[What you need to do] Only certain lines below are wanted: those starting at the line containing "simp only [State.runCountdowns]" and ending at the line containing "simp only [State.runCountdowns, State.rail]", both included, each retyped exactly.

(Stored data entries)
::::

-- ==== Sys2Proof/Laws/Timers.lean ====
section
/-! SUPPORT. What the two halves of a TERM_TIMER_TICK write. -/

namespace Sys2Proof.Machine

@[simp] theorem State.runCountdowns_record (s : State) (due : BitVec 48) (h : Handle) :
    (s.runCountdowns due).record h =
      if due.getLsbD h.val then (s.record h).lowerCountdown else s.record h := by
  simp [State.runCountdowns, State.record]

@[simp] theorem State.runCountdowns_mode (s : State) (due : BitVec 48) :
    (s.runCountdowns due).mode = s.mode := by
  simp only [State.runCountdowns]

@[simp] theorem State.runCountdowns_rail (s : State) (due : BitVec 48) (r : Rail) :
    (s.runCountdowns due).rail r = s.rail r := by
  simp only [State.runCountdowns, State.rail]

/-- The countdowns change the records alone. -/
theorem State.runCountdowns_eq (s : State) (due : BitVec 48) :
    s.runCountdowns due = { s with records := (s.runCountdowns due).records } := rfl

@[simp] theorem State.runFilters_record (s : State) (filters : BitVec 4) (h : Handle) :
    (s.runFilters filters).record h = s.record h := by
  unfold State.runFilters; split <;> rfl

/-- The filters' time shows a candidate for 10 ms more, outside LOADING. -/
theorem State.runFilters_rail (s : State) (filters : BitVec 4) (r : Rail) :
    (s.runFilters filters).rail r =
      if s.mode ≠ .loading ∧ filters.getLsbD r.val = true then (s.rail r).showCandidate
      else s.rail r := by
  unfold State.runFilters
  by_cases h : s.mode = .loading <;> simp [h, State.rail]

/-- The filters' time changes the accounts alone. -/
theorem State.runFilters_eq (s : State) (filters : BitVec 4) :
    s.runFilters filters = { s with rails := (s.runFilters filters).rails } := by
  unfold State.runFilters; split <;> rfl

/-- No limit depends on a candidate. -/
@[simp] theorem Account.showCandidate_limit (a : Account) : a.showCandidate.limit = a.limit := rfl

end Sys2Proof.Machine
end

::::

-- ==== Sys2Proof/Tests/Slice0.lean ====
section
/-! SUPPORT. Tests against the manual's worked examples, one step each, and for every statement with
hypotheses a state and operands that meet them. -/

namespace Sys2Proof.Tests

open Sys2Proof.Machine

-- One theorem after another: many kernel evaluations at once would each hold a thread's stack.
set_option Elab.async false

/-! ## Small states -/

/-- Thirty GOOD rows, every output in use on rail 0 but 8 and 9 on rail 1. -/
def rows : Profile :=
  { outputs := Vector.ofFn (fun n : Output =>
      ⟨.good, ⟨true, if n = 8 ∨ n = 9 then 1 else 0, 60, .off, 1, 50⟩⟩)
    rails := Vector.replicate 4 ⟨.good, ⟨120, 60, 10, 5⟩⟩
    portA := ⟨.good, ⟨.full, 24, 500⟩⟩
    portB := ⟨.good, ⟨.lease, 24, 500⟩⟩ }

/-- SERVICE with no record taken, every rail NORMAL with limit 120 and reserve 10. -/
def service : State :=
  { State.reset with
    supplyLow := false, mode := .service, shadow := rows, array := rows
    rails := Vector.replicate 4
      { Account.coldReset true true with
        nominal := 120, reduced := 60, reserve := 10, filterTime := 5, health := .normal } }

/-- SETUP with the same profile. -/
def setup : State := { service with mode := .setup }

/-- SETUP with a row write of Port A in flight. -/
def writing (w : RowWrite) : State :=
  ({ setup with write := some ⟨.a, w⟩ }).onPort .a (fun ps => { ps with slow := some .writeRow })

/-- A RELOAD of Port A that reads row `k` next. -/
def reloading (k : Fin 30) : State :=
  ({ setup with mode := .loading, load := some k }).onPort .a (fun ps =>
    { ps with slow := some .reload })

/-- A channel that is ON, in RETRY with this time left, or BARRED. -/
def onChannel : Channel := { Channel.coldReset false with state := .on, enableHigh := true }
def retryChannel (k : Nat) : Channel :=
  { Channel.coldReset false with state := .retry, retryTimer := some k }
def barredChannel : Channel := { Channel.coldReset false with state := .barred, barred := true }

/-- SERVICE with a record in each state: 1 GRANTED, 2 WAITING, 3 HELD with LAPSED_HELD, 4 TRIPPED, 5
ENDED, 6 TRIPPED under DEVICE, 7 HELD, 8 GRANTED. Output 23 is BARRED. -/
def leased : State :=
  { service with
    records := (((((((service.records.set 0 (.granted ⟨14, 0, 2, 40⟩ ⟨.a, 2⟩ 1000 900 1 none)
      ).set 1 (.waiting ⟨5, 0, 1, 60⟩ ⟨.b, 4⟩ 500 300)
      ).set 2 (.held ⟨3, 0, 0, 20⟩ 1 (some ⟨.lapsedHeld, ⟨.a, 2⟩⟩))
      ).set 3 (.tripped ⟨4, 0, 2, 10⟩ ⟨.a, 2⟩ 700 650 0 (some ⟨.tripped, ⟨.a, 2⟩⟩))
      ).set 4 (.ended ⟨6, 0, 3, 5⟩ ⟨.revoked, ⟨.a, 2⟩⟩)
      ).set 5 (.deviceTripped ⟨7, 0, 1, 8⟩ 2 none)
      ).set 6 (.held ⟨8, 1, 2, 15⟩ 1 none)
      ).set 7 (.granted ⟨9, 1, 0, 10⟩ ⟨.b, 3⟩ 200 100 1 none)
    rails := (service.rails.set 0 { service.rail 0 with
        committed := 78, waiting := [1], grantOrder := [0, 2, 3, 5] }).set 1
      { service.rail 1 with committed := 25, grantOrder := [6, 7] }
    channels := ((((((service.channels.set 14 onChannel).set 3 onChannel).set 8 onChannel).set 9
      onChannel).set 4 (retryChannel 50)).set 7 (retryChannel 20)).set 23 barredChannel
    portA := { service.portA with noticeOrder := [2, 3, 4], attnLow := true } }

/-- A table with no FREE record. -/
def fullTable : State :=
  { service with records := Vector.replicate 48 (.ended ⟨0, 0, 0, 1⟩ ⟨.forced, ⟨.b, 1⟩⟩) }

::::

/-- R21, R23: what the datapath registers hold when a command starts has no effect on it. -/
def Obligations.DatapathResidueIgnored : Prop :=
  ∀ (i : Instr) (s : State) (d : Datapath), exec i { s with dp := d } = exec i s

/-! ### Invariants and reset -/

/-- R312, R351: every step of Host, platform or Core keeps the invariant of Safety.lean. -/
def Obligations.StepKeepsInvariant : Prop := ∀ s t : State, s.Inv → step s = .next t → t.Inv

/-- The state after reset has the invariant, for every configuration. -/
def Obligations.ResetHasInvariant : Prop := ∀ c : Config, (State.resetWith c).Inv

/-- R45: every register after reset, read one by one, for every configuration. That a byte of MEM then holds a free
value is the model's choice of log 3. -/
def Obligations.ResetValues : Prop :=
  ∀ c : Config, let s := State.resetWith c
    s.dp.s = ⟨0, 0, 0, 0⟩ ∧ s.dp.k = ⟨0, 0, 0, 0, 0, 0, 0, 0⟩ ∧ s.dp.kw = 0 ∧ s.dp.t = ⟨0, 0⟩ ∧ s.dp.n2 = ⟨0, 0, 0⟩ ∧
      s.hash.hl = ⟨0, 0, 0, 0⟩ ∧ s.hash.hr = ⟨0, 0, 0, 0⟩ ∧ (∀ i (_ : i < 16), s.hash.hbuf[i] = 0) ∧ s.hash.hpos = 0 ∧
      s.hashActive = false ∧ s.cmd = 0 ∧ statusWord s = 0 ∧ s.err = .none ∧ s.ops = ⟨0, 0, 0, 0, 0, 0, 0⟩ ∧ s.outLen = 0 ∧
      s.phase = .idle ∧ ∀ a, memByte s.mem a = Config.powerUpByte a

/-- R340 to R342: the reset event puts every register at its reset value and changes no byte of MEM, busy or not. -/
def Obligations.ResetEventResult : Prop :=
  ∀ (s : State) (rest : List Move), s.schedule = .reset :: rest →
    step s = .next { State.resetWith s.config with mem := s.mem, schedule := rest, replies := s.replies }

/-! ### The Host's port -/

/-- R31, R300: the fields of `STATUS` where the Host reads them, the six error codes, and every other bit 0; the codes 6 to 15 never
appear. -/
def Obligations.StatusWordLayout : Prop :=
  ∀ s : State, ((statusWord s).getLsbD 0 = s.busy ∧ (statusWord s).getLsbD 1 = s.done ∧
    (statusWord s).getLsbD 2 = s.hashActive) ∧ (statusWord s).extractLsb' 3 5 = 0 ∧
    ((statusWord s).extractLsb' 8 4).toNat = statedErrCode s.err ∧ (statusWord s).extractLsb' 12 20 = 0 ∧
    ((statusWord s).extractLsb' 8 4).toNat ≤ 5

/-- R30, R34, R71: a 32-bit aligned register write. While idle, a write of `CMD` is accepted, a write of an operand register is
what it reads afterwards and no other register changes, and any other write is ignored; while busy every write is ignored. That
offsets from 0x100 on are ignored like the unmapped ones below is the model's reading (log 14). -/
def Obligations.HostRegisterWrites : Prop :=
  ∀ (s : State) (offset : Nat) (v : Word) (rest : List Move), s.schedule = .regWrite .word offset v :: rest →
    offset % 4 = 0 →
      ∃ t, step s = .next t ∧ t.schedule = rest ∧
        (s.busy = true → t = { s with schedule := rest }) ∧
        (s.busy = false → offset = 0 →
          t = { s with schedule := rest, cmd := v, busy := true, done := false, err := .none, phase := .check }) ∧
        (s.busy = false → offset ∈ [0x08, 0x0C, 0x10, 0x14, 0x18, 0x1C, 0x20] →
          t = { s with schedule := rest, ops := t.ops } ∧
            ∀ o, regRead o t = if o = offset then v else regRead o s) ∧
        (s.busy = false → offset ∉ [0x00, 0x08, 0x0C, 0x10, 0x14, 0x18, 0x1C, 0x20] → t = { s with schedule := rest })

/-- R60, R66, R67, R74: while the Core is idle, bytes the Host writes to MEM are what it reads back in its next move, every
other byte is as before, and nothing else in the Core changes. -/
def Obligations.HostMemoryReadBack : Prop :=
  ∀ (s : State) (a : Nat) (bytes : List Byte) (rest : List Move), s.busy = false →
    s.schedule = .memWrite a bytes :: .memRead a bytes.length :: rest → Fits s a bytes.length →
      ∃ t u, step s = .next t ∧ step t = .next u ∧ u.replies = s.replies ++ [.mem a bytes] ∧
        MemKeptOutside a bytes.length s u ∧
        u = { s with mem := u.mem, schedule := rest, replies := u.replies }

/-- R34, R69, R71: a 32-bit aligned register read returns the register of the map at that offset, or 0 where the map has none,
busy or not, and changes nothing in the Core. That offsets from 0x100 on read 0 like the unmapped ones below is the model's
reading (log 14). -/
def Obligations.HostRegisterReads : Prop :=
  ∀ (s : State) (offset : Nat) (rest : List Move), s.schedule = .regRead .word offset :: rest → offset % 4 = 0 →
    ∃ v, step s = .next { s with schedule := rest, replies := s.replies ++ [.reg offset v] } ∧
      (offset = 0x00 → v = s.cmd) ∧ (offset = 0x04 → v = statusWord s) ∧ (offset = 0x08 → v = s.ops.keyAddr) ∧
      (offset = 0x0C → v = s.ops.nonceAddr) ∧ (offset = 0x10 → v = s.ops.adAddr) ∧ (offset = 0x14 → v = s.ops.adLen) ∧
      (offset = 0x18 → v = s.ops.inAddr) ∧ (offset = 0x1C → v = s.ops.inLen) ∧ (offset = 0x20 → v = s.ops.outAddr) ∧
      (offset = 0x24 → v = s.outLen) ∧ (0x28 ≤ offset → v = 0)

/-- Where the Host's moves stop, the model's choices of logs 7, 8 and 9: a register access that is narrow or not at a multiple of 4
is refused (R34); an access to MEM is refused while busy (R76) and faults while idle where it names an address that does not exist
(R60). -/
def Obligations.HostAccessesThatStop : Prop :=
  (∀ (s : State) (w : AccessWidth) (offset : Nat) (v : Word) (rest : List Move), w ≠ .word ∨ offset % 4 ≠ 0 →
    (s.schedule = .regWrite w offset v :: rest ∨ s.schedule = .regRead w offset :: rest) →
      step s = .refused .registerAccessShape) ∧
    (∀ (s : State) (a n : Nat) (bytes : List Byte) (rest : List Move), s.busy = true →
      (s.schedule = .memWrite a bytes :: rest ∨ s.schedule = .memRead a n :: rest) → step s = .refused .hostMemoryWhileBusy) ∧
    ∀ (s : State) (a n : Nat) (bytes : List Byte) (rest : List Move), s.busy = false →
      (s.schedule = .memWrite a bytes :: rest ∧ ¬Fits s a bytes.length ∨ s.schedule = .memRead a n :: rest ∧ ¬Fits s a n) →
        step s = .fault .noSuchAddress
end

::::

[Written response]
  simp only [State.runCountdowns]

@[simp] theorem State.runCountdowns_rail (s : State) (due : BitVec 48) (r : Rail) :
    (s.runCountdowns due).rail r = s.rail r := by
  simp only [State.runCountdowns, State.rail]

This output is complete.